* _YOUR ASSIGNMENT_: Look through the records below for the line with "def effCreq (st". Return that line and each one after it up to and including the line with "tag) (s.stand st).outRoom", exactly.

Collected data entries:
__________

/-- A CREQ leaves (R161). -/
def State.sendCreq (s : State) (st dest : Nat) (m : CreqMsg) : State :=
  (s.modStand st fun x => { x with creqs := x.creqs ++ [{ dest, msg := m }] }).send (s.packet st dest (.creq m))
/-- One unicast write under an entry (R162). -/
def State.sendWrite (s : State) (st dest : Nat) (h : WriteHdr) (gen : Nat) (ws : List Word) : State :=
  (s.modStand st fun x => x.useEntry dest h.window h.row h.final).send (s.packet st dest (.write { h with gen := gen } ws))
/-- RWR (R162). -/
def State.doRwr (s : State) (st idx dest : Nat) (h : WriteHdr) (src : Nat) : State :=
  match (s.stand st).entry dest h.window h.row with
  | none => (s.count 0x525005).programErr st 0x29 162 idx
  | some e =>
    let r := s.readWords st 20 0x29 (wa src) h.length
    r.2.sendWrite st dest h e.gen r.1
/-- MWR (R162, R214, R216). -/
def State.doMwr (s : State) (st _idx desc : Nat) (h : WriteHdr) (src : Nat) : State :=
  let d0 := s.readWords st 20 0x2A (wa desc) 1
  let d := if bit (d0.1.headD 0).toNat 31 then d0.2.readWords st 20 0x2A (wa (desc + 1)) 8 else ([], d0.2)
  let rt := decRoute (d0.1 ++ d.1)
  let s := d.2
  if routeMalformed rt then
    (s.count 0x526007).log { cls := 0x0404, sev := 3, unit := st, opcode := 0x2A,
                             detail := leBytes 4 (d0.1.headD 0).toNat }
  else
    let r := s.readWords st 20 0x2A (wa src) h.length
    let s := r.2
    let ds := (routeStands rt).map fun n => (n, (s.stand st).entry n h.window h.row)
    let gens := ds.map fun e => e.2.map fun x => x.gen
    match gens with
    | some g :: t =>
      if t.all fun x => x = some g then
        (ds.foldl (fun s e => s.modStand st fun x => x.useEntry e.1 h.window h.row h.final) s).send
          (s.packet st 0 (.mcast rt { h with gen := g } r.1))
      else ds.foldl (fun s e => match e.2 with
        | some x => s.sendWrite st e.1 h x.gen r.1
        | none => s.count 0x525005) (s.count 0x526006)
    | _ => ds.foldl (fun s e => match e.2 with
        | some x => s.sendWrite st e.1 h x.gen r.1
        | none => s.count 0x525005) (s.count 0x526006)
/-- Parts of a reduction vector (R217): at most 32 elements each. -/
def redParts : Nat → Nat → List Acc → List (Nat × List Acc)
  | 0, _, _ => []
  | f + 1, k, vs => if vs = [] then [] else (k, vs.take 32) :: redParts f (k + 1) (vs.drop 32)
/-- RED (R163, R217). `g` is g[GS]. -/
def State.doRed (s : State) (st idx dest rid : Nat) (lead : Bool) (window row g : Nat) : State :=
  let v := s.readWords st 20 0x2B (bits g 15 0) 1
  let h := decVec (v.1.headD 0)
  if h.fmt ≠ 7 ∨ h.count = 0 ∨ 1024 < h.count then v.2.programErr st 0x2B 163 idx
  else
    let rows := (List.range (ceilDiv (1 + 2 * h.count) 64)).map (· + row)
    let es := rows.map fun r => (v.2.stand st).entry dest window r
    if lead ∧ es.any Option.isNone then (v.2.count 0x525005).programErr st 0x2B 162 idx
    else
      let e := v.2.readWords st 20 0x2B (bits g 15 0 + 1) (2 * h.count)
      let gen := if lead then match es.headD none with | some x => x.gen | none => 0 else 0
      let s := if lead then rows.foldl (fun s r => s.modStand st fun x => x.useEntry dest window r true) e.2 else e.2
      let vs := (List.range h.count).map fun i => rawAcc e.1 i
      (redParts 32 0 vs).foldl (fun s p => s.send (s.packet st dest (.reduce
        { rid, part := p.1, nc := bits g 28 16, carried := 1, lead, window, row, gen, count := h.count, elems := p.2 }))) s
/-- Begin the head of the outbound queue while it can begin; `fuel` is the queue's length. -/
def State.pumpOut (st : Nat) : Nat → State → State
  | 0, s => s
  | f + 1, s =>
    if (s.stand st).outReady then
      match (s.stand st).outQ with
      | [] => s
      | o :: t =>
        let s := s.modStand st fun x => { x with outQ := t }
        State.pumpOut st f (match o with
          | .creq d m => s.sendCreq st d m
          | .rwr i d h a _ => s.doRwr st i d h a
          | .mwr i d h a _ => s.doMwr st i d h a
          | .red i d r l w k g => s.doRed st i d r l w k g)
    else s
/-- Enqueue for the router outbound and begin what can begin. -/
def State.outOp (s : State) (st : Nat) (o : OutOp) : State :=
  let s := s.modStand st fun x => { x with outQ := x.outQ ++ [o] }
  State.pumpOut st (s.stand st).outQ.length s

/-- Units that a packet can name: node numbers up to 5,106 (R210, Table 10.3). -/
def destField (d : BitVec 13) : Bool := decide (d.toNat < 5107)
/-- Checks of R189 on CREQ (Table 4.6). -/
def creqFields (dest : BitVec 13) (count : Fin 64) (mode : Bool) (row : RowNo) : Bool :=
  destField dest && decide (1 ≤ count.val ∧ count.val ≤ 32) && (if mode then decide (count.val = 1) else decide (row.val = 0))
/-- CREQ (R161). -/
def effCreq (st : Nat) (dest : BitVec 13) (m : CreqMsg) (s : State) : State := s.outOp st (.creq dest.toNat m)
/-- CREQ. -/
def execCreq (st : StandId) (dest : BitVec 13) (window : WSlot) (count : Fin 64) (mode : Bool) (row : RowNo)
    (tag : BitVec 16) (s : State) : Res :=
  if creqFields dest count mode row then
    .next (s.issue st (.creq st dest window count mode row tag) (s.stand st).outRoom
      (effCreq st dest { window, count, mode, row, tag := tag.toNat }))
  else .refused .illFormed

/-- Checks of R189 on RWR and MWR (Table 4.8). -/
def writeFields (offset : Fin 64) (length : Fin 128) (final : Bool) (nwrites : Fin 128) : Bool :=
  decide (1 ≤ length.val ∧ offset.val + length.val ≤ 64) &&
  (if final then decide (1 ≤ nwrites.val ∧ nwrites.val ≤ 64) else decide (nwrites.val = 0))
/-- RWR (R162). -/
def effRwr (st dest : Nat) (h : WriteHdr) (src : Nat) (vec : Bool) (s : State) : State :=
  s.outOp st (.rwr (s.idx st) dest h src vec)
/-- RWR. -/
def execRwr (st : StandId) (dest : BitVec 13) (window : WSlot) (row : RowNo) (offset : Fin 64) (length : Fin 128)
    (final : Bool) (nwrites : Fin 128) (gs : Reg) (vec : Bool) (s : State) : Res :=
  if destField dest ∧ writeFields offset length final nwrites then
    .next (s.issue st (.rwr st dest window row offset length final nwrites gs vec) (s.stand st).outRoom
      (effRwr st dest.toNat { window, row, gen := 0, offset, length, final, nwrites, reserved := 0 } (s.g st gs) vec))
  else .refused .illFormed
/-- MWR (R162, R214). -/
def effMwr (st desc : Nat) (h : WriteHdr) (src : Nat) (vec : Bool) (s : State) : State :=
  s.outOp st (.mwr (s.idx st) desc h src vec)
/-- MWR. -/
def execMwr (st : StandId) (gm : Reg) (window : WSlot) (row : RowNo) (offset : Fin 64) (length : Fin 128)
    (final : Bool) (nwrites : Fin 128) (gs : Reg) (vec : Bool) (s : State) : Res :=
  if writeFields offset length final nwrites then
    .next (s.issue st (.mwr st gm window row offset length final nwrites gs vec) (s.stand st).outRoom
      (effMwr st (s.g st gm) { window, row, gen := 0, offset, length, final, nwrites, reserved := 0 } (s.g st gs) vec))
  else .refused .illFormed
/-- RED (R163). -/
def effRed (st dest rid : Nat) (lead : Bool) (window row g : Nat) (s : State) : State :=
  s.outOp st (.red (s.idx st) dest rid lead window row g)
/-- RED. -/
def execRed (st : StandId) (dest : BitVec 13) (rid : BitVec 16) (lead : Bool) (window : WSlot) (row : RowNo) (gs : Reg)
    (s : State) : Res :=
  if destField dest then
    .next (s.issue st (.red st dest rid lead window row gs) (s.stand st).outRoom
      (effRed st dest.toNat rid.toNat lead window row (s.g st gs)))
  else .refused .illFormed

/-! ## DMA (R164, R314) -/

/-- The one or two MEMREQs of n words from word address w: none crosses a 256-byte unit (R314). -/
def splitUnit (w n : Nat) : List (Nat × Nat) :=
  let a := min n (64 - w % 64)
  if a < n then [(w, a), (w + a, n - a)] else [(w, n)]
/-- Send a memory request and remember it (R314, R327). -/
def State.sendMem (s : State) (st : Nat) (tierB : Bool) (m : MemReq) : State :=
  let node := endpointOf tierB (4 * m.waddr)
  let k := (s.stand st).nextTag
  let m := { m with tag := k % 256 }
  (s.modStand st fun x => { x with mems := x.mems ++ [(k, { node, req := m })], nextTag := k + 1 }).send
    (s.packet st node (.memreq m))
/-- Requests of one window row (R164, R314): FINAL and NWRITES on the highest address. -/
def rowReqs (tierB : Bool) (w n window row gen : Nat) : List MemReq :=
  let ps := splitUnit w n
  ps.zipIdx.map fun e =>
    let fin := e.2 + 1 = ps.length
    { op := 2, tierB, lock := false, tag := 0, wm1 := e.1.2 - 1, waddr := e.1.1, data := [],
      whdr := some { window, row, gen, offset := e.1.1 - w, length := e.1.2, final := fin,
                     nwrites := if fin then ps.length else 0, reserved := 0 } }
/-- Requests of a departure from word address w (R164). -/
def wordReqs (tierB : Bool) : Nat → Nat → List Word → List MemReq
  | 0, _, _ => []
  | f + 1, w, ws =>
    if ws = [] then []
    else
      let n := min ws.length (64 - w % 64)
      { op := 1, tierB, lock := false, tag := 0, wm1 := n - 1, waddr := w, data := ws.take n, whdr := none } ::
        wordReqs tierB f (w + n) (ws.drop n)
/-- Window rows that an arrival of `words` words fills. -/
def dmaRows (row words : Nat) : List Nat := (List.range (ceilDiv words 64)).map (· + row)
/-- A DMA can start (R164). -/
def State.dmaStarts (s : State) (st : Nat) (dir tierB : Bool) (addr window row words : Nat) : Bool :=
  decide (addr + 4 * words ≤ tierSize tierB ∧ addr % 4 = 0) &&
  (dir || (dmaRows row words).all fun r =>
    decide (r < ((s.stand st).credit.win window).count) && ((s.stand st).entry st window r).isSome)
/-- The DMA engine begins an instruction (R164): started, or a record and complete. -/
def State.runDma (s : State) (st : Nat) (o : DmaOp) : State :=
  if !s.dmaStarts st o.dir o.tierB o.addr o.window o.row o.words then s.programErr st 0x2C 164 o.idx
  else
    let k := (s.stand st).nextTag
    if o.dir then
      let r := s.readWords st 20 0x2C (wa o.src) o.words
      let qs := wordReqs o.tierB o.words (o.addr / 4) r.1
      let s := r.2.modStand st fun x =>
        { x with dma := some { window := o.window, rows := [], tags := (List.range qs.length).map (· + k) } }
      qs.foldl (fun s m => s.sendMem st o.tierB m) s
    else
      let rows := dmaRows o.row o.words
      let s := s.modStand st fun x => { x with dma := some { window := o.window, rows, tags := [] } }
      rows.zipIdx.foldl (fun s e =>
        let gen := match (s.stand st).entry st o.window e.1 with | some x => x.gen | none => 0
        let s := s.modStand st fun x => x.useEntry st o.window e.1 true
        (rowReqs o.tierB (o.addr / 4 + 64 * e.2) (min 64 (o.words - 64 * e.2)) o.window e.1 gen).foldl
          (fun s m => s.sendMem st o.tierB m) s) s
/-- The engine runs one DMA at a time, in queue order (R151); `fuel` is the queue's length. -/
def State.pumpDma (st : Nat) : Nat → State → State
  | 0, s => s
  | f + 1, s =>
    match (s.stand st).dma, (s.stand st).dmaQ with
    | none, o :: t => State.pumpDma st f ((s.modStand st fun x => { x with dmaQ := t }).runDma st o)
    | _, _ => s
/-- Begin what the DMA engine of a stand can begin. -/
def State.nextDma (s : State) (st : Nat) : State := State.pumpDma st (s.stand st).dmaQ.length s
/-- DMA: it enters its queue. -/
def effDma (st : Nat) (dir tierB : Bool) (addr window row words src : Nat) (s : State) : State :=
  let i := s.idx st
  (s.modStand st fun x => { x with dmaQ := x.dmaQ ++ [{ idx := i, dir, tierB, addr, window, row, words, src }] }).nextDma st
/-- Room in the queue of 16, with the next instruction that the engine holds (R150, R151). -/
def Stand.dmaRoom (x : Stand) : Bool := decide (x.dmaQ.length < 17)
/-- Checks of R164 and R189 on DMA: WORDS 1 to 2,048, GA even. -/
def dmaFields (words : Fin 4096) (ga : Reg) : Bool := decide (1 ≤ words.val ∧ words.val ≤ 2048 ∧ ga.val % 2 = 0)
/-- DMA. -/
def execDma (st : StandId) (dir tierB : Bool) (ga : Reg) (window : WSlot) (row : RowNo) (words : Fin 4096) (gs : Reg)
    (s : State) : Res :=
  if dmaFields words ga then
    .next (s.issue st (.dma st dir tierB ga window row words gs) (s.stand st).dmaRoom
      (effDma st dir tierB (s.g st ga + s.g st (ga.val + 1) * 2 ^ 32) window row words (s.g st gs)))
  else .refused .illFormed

__________

* _TASK OUTPUT_:
def effCreq (st : Nat) (dest : BitVec 13) (m : CreqMsg) (s : State) : State := s.outOp st (.creq dest.toNat m)
/-- CREQ. -/
def execCreq (st : StandId) (dest : BitVec 13) (window : WSlot) (count : Fin 64) (mode : Bool) (row : RowNo)
    (tag : BitVec 16) (s : State) : Res :=
  if creqFields dest count mode row then
    .next (s.issue st (.creq st dest window count mode row tag) (s.stand st).outRoom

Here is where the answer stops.